Gastro-intestinal tumours recur later than other cancers

The world’s largest study of post-surgical outcomes of particular neuroendocrine tumours has revealed very different recurrence patterns compared to usual cancers.

Led by Monash University’s Director of Oncology Professor Eva Segelov, the collaborative research team published their results in the high impact journal JAMA Oncology this month.

Neuroendocrine tumours (NETs) are a diverse, uncommon group of cancers with increasing incidence and prevalence.  An extremely heterogeneous type of cancer, prognosis of patients with NETs ranges from months in aggressive disease to decades for indolent disease.

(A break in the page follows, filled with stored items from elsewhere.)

-- ==== Sys2Proof/Machine/Poll.lean ====
section
/-! DEFINITION. Status-poll debounce, protection disable and the JEDEC parser (43_status_poll_jedec.md), raised at layer
FLASH. -/

namespace Sys2Proof.Machine

/-- One poll's effect on `DBCNT`: plus one on a not-busy poll, zero on a busy one (10_state.md R33, R137). -/
def debounce (sr : Byte) (s : State) : State :=
  { s with dbcnt := if statusBusy sr then 0 else s.dbcnt + 1 }

/-- The loop of `WAITBUSY` (R137) after `polls` polls, followed for `fuel` turns; out of fuel it hangs (R139, R175).
The debounce test comes before the bound test. -/
def waitLoop : Nat → Nat → State → Res Unit
  | 0, _, _ => .hung
  | fuel + 1, polls, s =>
    (rdsrOp s).bind fun sr t =>
      if (debounce sr t).dbcnt = Config.debounceN then .ok () (debounce sr t)
      else if boundReached t.opts.busyBound (polls + 1) then .raised .busyBound (debounce sr t)
      else waitLoop fuel (polls + 1) (debounce sr t)

/-- The fault checks of `WAITBUSY` and `RDID` before they write a register: F_SESSION, then the F_CS_ORDER that their
first `SELECT` would report (60_exceptions.md R171, R173; log 13). -/
def flashChecks {α : Type} (op : State → Res α) (s : State) : Res α :=
  if s.session ≠ .opened then .faulted .session s
  else if !csOrderOk Config.gpioSelect s then .faulted .csOrder s
  else op s

/-- `WAITBUSY` (R137). -/
def waitBusyOp (s : State) : Res Unit :=
  flashChecks (fun t => waitLoop (turns t.opts.busyBound t.opts.fuel) 0 { t with dbcnt := 0 }) s

/-- The write-status transaction S-WS, always with the value 0x00 (R140, R141). -/
def sWriteStatus (s : State) : Res Unit := txn (bsendAll [0x01, 0x00]) s

/-- `DISPROT` (R140): write-status 0x00, `WAITBUSY`, one more `RDSR`, and a warning if the status is not 0x00. -/
def disProtOp (s : State) : Res Unit :=
  (sWriteStatus s).bind fun _ t =>
  (waitBusyOp t).bind fun _ u =>
  (rdsrOp u).bind fun sr v =>
  .ok () (if sr = 0x00 then v else v.warn (.protNotCleared sr))

/-- The extended read of `RDID` for the extended length `l` (R142 to R144): none for 0xFF (a glitch, with a warning)
and for 0x00, else exactly `l` bytes. -/
def jedecExtOp (l : Byte) (s : State) : Res Bytes :=
  if l = Config.jedecGlitch then .ok [] { s.warn .jedecFF with jedecExt := some [] }
  else if l = 0x00 then .ok [] { s with jedecExt := some [] }
  else (bxferAll (zeros l.toNat) s).bind fun e t => .ok e { t with jedecExt := some e }

/-- `JEDEC_MFR, JEDEC_DEV, JEDEC_EXTLEN` from the five received bytes; byte 0 is discarded (R142). -/
def setJedec (b : Bytes) (s : State) : State :=
  { s with
    jedecMfr := some (b.getD 1 0)
    jedecDev := some (b.getD 2 0, b.getD 3 0)
    jedecExtlen := some (b.getD 4 0) }

/-- `JEDEC_* <- ⊥` (R142). -/
def clearJedec (s : State) : State :=
  { s with jedecMfr := none, jedecDev := none, jedecExtlen := none, jedecExt := none }

/-- `RDID` (R142): answers the identity. -/
def rdIdOp (s : State) : Res Result :=
  flashChecks (fun s0 =>
    (selectOp (clearJedec s0)).bind fun _ s1 =>
    (bxferAll [0x9F, 0x00, 0x00, 0x00, 0x00] s1).bind fun b s2 =>
    (jedecExtOp (b.getD 4 0) (setJedec b s2)).bind fun e s3 =>
    (deselectOp s3).bind fun _ s4 =>
    .ok (.jedec (b.getD 1 0) (b.getD 2 0) (b.getD 3 0) (b.getD 4 0) e) s4) s

/-- Meaning of `WAITBUSY` (R137). -/
def execWaitBusy (s : State) : Host.Outcome State Fault Refusal := conclude .flash (fun _ => .unit) (waitBusyOp s)

/-- Meaning of `DISPROT` (R140). -/
def execDisProt (s : State) : Host.Outcome State Fault Refusal := conclude .flash (fun _ => .unit) (disProtOp s)

/-- Meaning of `RDID` (R142). -/
def execRdId (s : State) : Host.Outcome State Fault Refusal := conclude .flash id (rdIdOp s)

end Sys2Proof.Machine
end

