-- ==== Sys2Proof/Machine/Fetch.lean ====
section
/-! DEFINITION. Taking the next item of the host's request stream. The block fetches no stored code (20_memory.md R69):
its program is the request stream, which the host owns (10_state.md R20). -/

namespace Sys2Proof.Machine

/-- What the block finds in the request stream. -/
inductive Fetched where
  /-- No request is waiting. -/
  | idle
  /-- The next instruction, and the state with it taken from the stream. -/
  | instr (i : Instr) (s : State)
  /-- Bytes that are no instruction. -/
  | bad (e : DecodeErr)
  deriving DecidableEq, Repr, Inhabited

/-- Take the next item: a typed request as it is; bytes through the decoder, which leaves the bytes of the frames that
follow in front of the stream (30_encoding.md R71, R80). -/
def fetch (s : State) : Fetched :=
  match s.queue with
  | [] => .idle
  | .request i :: q => .instr i { s with queue := q }
  | .bytes bs :: q =>
    match decode bs with
    | .ok i [] => .instr i { s with queue := q }
    | .ok i (b :: rest) => .instr i { s with queue := .bytes (b :: rest) :: q }
    | .bad e => .bad e

end Sys2Proof.Machine
end

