-- ==== Sys2Proof/Certificates/Slice0/Obligations.lean ====
section
/-! DEFINITION. The statements for the provers, one definition each; OBLIGATIONS.json lists them. Each docstring names
the rules of spec/ the statement rests on. -/

open Sys2Proof Sys2Proof.Machine

/-! Reset, the invariant, the step. -/

/-- R188, R18: block reset sets every register to its reset value and makes no link event; "the only request it admits
after reset is OPEN, or ABORT, which does nothing there". The frame and transaction rows count as requests (logs 9 and
11); the answer is the model's field (log 17). -/
def Obligations.ResetRegisters : Prop :=
  (State.reset.session = .closed ∧ State.reset.handle = false ∧ State.reset.latCaptured = false ∧
    State.reset.dbcnt = 0 ∧ State.reset.flashPwr = .unknown ∧ State.reset.err = none ∧ State.reset.warnlog = [] ∧
    State.reset.txlog = []) ∧
  (∀ r ∈ [Reg.latSaved, .slow, .clkdiv, .gpioVal, .gpioDir, .gpioInLo, .gpioInHi, .bitsIn, .status, .jedecMfr, .jedecDev,
    .jedecExtlen, .jedecExt], hostRead r State.reset = .faulted .undefined) ∧
  (∀ slow, ∃ t, exec (.openReq slow) State.reset = .next t ∧ ∀ f, t.answer ≠ .faulted f) ∧
  exec .abortReq State.reset = .next (State.reset.reply (.done .unit)) ∧
  (∀ i, i ≠ .abortReq → (∀ slow, i ≠ .openReq slow) →
    exec i State.reset = .next (State.reset.reply (.faulted .session)))

/-- The invariant `Inv` holds at block reset. -/
def Obligations.InvariantAtReset : Prop := Inv State.reset

/-- The invariant `Inv` is kept by every step (R21 to R26, R34, R114, R167). -/
def Obligations.InvariantKept : Prop := ∀ s t : State, Inv s → step s = .next t → Inv t

/-- A step runs the request at the front of the request stream (R20, R69). That the stream may also hold bytes of frames
and transactions, run as the instruction one decoder reads from them with the bytes after it left in front, is the
model's choice (logs 9, 19); so are the refusal of undecodable bytes by name (log 30) and that with no request the
machine stays as it is (log 18). -/
def Obligations.StepRunsInstruction : Prop :=
  (∀ s i q, s.queue = .request i :: q → step s = exec i { s with queue := q }) ∧
  (∀ s bs i q, s.queue = .bytes bs :: q → decode bs = .ok i [] → step s = exec i { s with queue := q }) ∧
  (∀ s bs i b rest q, s.queue = .bytes bs :: q → decode bs = .ok i (b :: rest) →
    step s = exec i { s with queue := .bytes (b :: rest) :: q }) ∧
  (∀ s bs e q, s.queue = .bytes bs :: q → decode bs = .bad e → step s = .refused (.undecodable e)) ∧
  (∀ s, s.queue = [] → step s = .next s)

/-! The session, faults and raises. -/

/-- R21: the transitions of `SESSION`, and the state each request requires. The table's frame and transaction rows count
as requests of an open session (the model's choice, logs 9 and 11). -/
def Obligations.SessionRule : Prop :=
  (∀ i s, i ≠ .abortReq → (∀ slow, i ≠ .openReq slow) → s.session ≠ .opened →
    exec i s = .next (s.reply (.faulted .session))) ∧
  (∀ slow s, s.session ≠ .closed → exec (.openReq slow) s = .next (s.reply (.faulted .session))) ∧
  (∀ slow s t r, exec (.openReq slow) s = .next t → t.answer = .done r → s.session = .closed ∧ t.session = .opened) ∧
  (∀ i s t e, exec i s = .next t → t.answer = .raised e →
    (s.session = .closed ∨ s.session = .opened) ∧ t.session = .failed) ∧
  (∀ s t r, exec .closeReq s = .next t → t.answer = .done r → s.session = .opened ∧ t.session = .closed) ∧
  (∀ s t, exec .abortReq s = .next t → t.session = .closed) ∧
  (∀ i s t r, i ≠ .abortReq → i ≠ .closeReq → (∀ slow, i ≠ .openReq slow) → exec i s = .next t →
    t.answer = .done r → t.session = s.session) ∧
  (∀ i s t f, exec i s = .next t → t.answer = .faulted f → t.session = s.session)

/-- R169: a failed session admits only `ABORT`; `ERR` is kept through `ABORT` and until a successful `OPEN`. The frame and
transaction rows count as requests (the model's choice, logs 9 and 11). -/
def Obligations.FailedSession : Prop :=
  (∀ i s, s.session = .failed → i ≠ .abortReq → exec i s = .next (s.reply (.faulted .session))) ∧
  (∀ s t, exec .abortReq s = .next t → t.err = s.err ∧ t.answer = .done .unit) ∧
  (∀ i s t, s.session ≠ .opened → (∀ slow, i ≠ .openReq slow) → exec i s = .next t → t.err = s.err) ∧
  (∀ slow s t r, exec (.openReq slow) s = .next t → t.answer = .done r → t.err = none)

/-- R171: a faulted request performs no link event and writes no register; the answer, which hands the fault to the host
(the model's field, log 17), alone differs. -/
def Obligations.FaultChangesNothing : Prop :=
  ∀ i s t f, exec i s = .next t → t.answer = .faulted f → t = s.reply (.faulted f)

/-- R166, R167, R177: a raise latches (class, cause, layer) in `ERR` and makes the session FAILED; the layer is that of
the request the host issued. For the table's frame and transaction rows the layer is the model's choice (log 9). -/
def Obligations.RaiseLatchesError : Prop :=
  ∀ i s t e, exec i s = .next t → t.answer = .raised e →
    t.err = some e ∧ t.session = .failed ∧ e.cls = .hardwareError ∧ e.layer = layerOf i

/-- R168: after a raise `TXLOG` ends with the failing event of its cause (R165). -/
def Obligations.RaiseEndsLog : Prop :=
  ∀ i s t e, exec i s = .next t → t.answer = .raised e →
    ∃ evs x, t.txlog = s.txlog ++ evs ++ [x] ∧ failingEvent e.cause x = true

/-- R99, R109, R167, R173: the first link event that fails is the last one of the request, and the request raises
exactly then (or at a bound). `ABORT` ignores failures (R111). -/
def Obligations.FirstFailureRaises : Prop :=
  ∀ i s t evs, i ≠ .abortReq → exec i s = .next t → t.txlog = s.txlog ++ evs →
    (∀ e ∈ evs.dropLast, eventFailed e = false) ∧
    ((∃ e ∈ evs, eventFailed e = true) ↔
      ∃ c l, t.answer = .raised ⟨.hardwareError, c, l⟩ ∧ (c = .ctrlFail ∨ c = .shortWrite ∨ c = .readNeg))

/-! Frames. -/

/-- R37, R38, R136: the logs only grow; no request changes the parameters or the rest of the request stream (R10,
R69). -/
def Obligations.LogsOnlyGrow : Prop :=
  ∀ i s t, exec i s = .next t →
    s.txlog <+: t.txlog ∧ s.warnlog <+: t.warnlog ∧ s.reports <+: t.reports ∧ t.queue = s.queue ∧ t.opts = s.opts

/-- R40: no request changes a register outside its row (`writeSet`), but for `TXLOG`, and `SESSION` and `ERR` on a
raise; `WREN` without `VERBOSE` leaves `STATUS` too. -/
def Obligations.RegisterFrame : Prop :=
  (∀ i s t, exec i s = .next t → ∀ r, r ∉ writeSet i → r ≠ .txlog →
    ((∀ e, t.answer ≠ .raised e) ∨ (r ≠ .session ∧ r ≠ .err)) → hostRead r t = hostRead r s) ∧
  (∀ s t, exec .wren s = .next t → s.opts.verbose = false → t.status = s.status)

/-- R47: every byte of host memory outside the request's buffer range (`storeRange`) reads as before. -/
def Obligations.MemoryFrame : Prop :=
  ∀ i s t, exec i s = .next t → ∀ a,
    ¬((storeRange i).1 ≤ a ∧ a < (storeRange i).1 + (storeRange i).2) → memRead t.mem a = memRead s.mem a

/-- R80, R81, R90, R205: a done request other than `ABORT` clocks out whole link frames of the eight opcodes and reads
exactly the responses they ask for; `ABORT` writes nothing. -/
def Obligations.FramesAndResponses : Prop :=
  ∀ i s t r evs, exec i s = .next t → t.answer = .done r → t.txlog = s.txlog ++ evs →
    (i ≠ .abortReq → ∃ fs, (∀ f ∈ fs, emittable f) ∧ txBytes evs = framesBytes fs ∧
      (rxBytes evs).length = framesResponse fs) ∧
    (i = .abortReq → txBytes evs = [])

/-- R124, R171: a done flash request leaves chip-select deasserted and the board in reset; a raised one leaves
`GPIO_VAL` 0x00 or ⊥ (a busy bound is reached between transactions, R137). -/
def Obligations.FlashLines : Prop :=
  ∀ i s t, layerOf i = .flash → exec i s = .next t →
    ((∃ r, t.answer = .done r) → t.gpioVal = some 0x10) ∧
    (∀ e, t.answer = .raised e → e.cause ≠ .busyBound → t.gpioVal = none ∨ t.gpioVal = some 0x00)

/-- R18, R172, R29: a host read of one of the thirteen registers that may hold ⊥ gives exactly the value held and faults
`F_UNDEFINED` exactly on ⊥; of the other eight it gives the value; CDONE is bit 6 of `GPIO_IN_LO`. -/
def Obligations.HostReads : Prop :=
  ∀ s : State,
    (∀ v, hostRead .latSaved s = .value (.byte v) ↔ s.latSaved = some v) ∧
    (∀ v, hostRead .slow s = .value (.bit v) ↔ s.slow = some v) ∧
    (∀ v, hostRead .clkdiv s = .value (.half v) ↔ s.clkdiv = some v) ∧
    (∀ v, hostRead .gpioVal s = .value (.byte v) ↔ s.gpioVal = some v) ∧
    (∀ v, hostRead .gpioDir s = .value (.byte v) ↔ s.gpioDir = some v) ∧
    (∀ v, hostRead .gpioInLo s = .value (.byte v) ↔ s.gpioInLo = some v) ∧
    (∀ v, hostRead .gpioInHi s = .value (.byte v) ↔ s.gpioInHi = some v) ∧
    (∀ v, hostRead .bitsIn s = .value (.byte v) ↔ s.bitsIn = some v) ∧
    (∀ v, hostRead .status s = .value (.byte v) ↔ s.status = some v) ∧
    (∀ v, hostRead .jedecMfr s = .value (.byte v) ↔ s.jedecMfr = some v) ∧
    (∀ v, hostRead .jedecDev s = .value (.pair v) ↔ s.jedecDev = some v) ∧
    (∀ v, hostRead .jedecExtlen s = .value (.byte v) ↔ s.jedecExtlen = some v) ∧
    (∀ v, hostRead .jedecExt s = .value (.bytes v) ↔ s.jedecExt = some v) ∧
    (hostRead .latSaved s = .faulted .undefined ↔ s.latSaved = none) ∧
    (hostRead .slow s = .faulted .undefined ↔ s.slow = none) ∧
    (hostRead .clkdiv s = .faulted .undefined ↔ s.clkdiv = none) ∧
    (hostRead .gpioVal s = .faulted .undefined ↔ s.gpioVal = none) ∧
    (hostRead .gpioDir s = .faulted .undefined ↔ s.gpioDir = none) ∧
    (hostRead .gpioInLo s = .faulted .undefined ↔ s.gpioInLo = none) ∧
    (hostRead .gpioInHi s = .faulted .undefined ↔ s.gpioInHi = none) ∧
    (hostRead .bitsIn s = .faulted .undefined ↔ s.bitsIn = none) ∧
    (hostRead .status s = .faulted .undefined ↔ s.status = none) ∧
    (hostRead .jedecMfr s = .faulted .undefined ↔ s.jedecMfr = none) ∧
    (hostRead .jedecDev s = .faulted .undefined ↔ s.jedecDev = none) ∧
    (hostRead .jedecExtlen s = .faulted .undefined ↔ s.jedecExtlen = none) ∧
    (hostRead .jedecExt s = .faulted .undefined ↔ s.jedecExt = none) ∧
    hostRead .session s = .value (.session s.session) ∧
    hostRead .handle s = .value (.bit s.handle) ∧
    hostRead .latCaptured s = .value (.bit s.latCaptured) ∧
    hostRead .dbcnt s = .value (.count s.dbcnt) ∧
    hostRead .flashPwr s = .value (.power s.flashPwr) ∧
    hostRead .err s = .value (.error s.err) ∧
    hostRead .warnlog s = .value (.warnings s.warnlog) ∧
    hostRead .txlog s = .value (.events s.txlog) ∧
    (∀ v, s.gpioInLo = some v → cdone s = some (v.getLsbD 6)) ∧
    (s.gpioInLo = none → cdone s = none)

/-! Encodings. -/

/-- R73 to R80, R87, R88: the decoder reads every well-formed link frame and SPI transaction back from its bytes; a
link frame also with the next frame's bytes behind it (R71). -/
def Obligations.DecodeEncode : Prop :=
  (∀ i bs, i.wf = true → encode i = some bs → decode bs = .ok i []) ∧
  (∀ i bs rest, i.wf = true → encode i = some bs → (responseBytes i).isSome = true →
    decode (bs ++ rest) = .ok i rest)

/-- R80, R82: whatever the decoder reads as a link frame is well formed and its bytes are that frame's encoding. -/
def Obligations.EncodeDecode : Prop :=
  ∀ bs i rest, decode bs = .ok i rest → (responseBytes i).isSome = true →
    i.wf = true ∧ ∃ p, encode i = some p ∧ bs = p ++ rest

/-- R73 to R79, R88: words written out from the encoding tables decode to the instruction they stand for. -/
def Obligations.SampleWords : Prop :=
  decode [0x11, 0x00, 0x00, 0x06] = .ok (.lfBo [0x06]) [] ∧
  decode [0x31, 0x01, 0x00, 0x05, 0x00] = .ok (.lfBx [0x05, 0x00]) [] ∧
  decode [0x33, 0x02, 0xA0] = .ok (.lfBits 2 0xA0) [] ∧
  decode [0x80, 0x10, 0x93] = .ok (.lfGset 0x10) [] ∧
  decode [0x81] = .ok .lfGrdLow [] ∧
  decode [0x83] = .ok .lfGrdHigh [] ∧
  decode [0x8B] = .ok .lfClk5 [] ∧
  decode [0x86, 0x77, 0x00] = .ok (.lfDiv 119) [] ∧
  decode [0xD8, 0x01, 0x23, 0x45] = .ok (.spiBlockErase64K 0x012345) [] ∧
  decode [0x9F, 0x00, 0x00, 0x00, 0x00] = .ok .spiJedecId []

/-- R80, R88, R91: a first byte that is neither one of the eight link opcodes nor one of the eleven SPI opcodes is
refused by name, whatever follows. That the decoder answers both levels is the model's choice (log 9). -/
def Obligations.ReservedOpcodes : Prop :=
  ∀ (op : Byte) (r : Bytes),
    op ∉ [(0x11 : Byte), 0x31, 0x33, 0x80, 0x81, 0x83, 0x8B, 0x86, 0x06, 0x05, 0x01, 0x02, 0xD8, 0xC7, 0xB9, 0xAB, 0x9F,
      0x03, 0xFF] → decode (op :: r) = .bad (.opcode op)

/-- R80: the TX stream splits back into the frames it was made of. -/
def Obligations.SplitFrames : Prop :=
  ∀ fs : List Instr, (∀ f ∈ fs, f.wf = true ∧ (responseBytes f).isSome = true) →
    framesOf (framesBytes fs) = some fs
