/-! `warn` -/

@[simp] theorem warn_session (s : State) (x : Warning) : (s.warn x).session = s.session := rfl
@[simp] theorem warn_handle (s : State) (x : Warning) : (s.warn x).handle = s.handle := rfl
@[simp] theorem warn_latSaved (s : State) (x : Warning) : (s.warn x).latSaved = s.latSaved := rfl
@[simp] theorem warn_latCaptured (s : State) (x : Warning) : (s.warn x).latCaptured = s.latCaptured := rfl
@[simp] theorem warn_slow (s : State) (x : Warning) : (s.warn x).slow = s.slow := rfl
@[simp] theorem warn_clkdiv (s : State) (x : Warning) : (s.warn x).clkdiv = s.clkdiv := rfl
@[simp] theorem warn_gpioVal (s : State) (x : Warning) : (s.warn x).gpioVal = s.gpioVal := rfl
@[simp] theorem warn_gpioDir (s : State) (x : Warning) : (s.warn x).gpioDir = s.gpioDir := rfl
@[simp] theorem warn_gpioInLo (s : State) (x : Warning) : (s.warn x).gpioInLo = s.gpioInLo := rfl
@[simp] theorem warn_gpioInHi (s : State) (x : Warning) : (s.warn x).gpioInHi = s.gpioInHi := rfl
@[simp] theorem warn_bitsIn (s : State) (x : Warning) : (s.warn x).bitsIn = s.bitsIn := rfl
@[simp] theorem warn_status (s : State) (x : Warning) : (s.warn x).status = s.status := rfl
@[simp] theorem warn_dbcnt (s : State) (x : Warning) : (s.warn x).dbcnt = s.dbcnt := rfl
@[simp] theorem warn_jedecMfr (s : State) (x : Warning) : (s.warn x).jedecMfr = s.jedecMfr := rfl
@[simp] theorem warn_jedecDev (s : State) (x : Warning) : (s.warn x).jedecDev = s.jedecDev := rfl
@[simp] theorem warn_jedecExtlen (s : State) (x : Warning) : (s.warn x).jedecExtlen = s.jedecExtlen := rfl
@[simp] theorem warn_jedecExt (s : State) (x : Warning) : (s.warn x).jedecExt = s.jedecExt := rfl
@[simp] theorem warn_flashPwr (s : State) (x : Warning) : (s.warn x).flashPwr = s.flashPwr := rfl
@[simp] theorem warn_err (s : State) (x : Warning) : (s.warn x).err = s.err := rfl
@[simp] theorem warn_warnlog (s : State) (x : Warning) : (s.warn x).warnlog = s.warnlog ++ [x] := rfl
@[simp] theorem warn_txlog (s : State) (x : Warning) : (s.warn x).txlog = s.txlog := rfl
@[simp] theorem warn_mem (s : State) (x : Warning) : (s.warn x).mem = s.mem := rfl
@[simp] theorem warn_queue (s : State) (x : Warning) : (s.warn x).queue = s.queue := rfl
@[simp] theorem warn_writes (s : State) (x : Warning) : (s.warn x).writes = s.writes := rfl
@[simp] theorem warn_reads (s : State) (x : Warning) : (s.warn x).reads = s.reads := rfl
@[simp] theorem warn_ctrls (s : State) (x : Warning) : (s.warn x).ctrls = s.ctrls := rfl
@[simp] theorem warn_drawn (s : State) (x : Warning) : (s.warn x).drawn = s.drawn := rfl
@[simp] theorem warn_answer (s : State) (x : Warning) : (s.warn x).answer = s.answer := rfl
@[simp] theorem warn_reports (s : State) (x : Warning) : (s.warn x).reports = s.reports := rfl
@[simp] theorem warn_opts (s : State) (x : Warning) : (s.warn x).opts = s.opts := rfl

Professor Segelov said the study is the largest ever series—by a factor of 10—in reporting outcomes after curative surgery for a rare cancer, Neuroendocrine Tumours (NET), arising from the gut or pancreas,” Professor Segelov said.

“For the first time, our study shows very different recurrence patterns for this kind of tumour.”

“On average NETs take seven to ten years to recur, whereas most other cancers spread to another organ like the liver or lungs within three to five years.”

The significant clinical implications of this study are that these patients need a different follow-up schedule to other cancer patients.

“Instead of having frequent visits and scans in the first few years, these patients should have more intense follow-up after five years—this is quite a paradigm shift,” Professor Segelov said.

Professor Segelov said future research should focus on the cost-effectiveness of surveillance and its impact on patient outcomes.

This work was undertaken using the very large population database of Ontario, Canada, reporting more than 900 cases, and was performed  within CommNETS, an international research collaboration co-founded by Professor Segelov.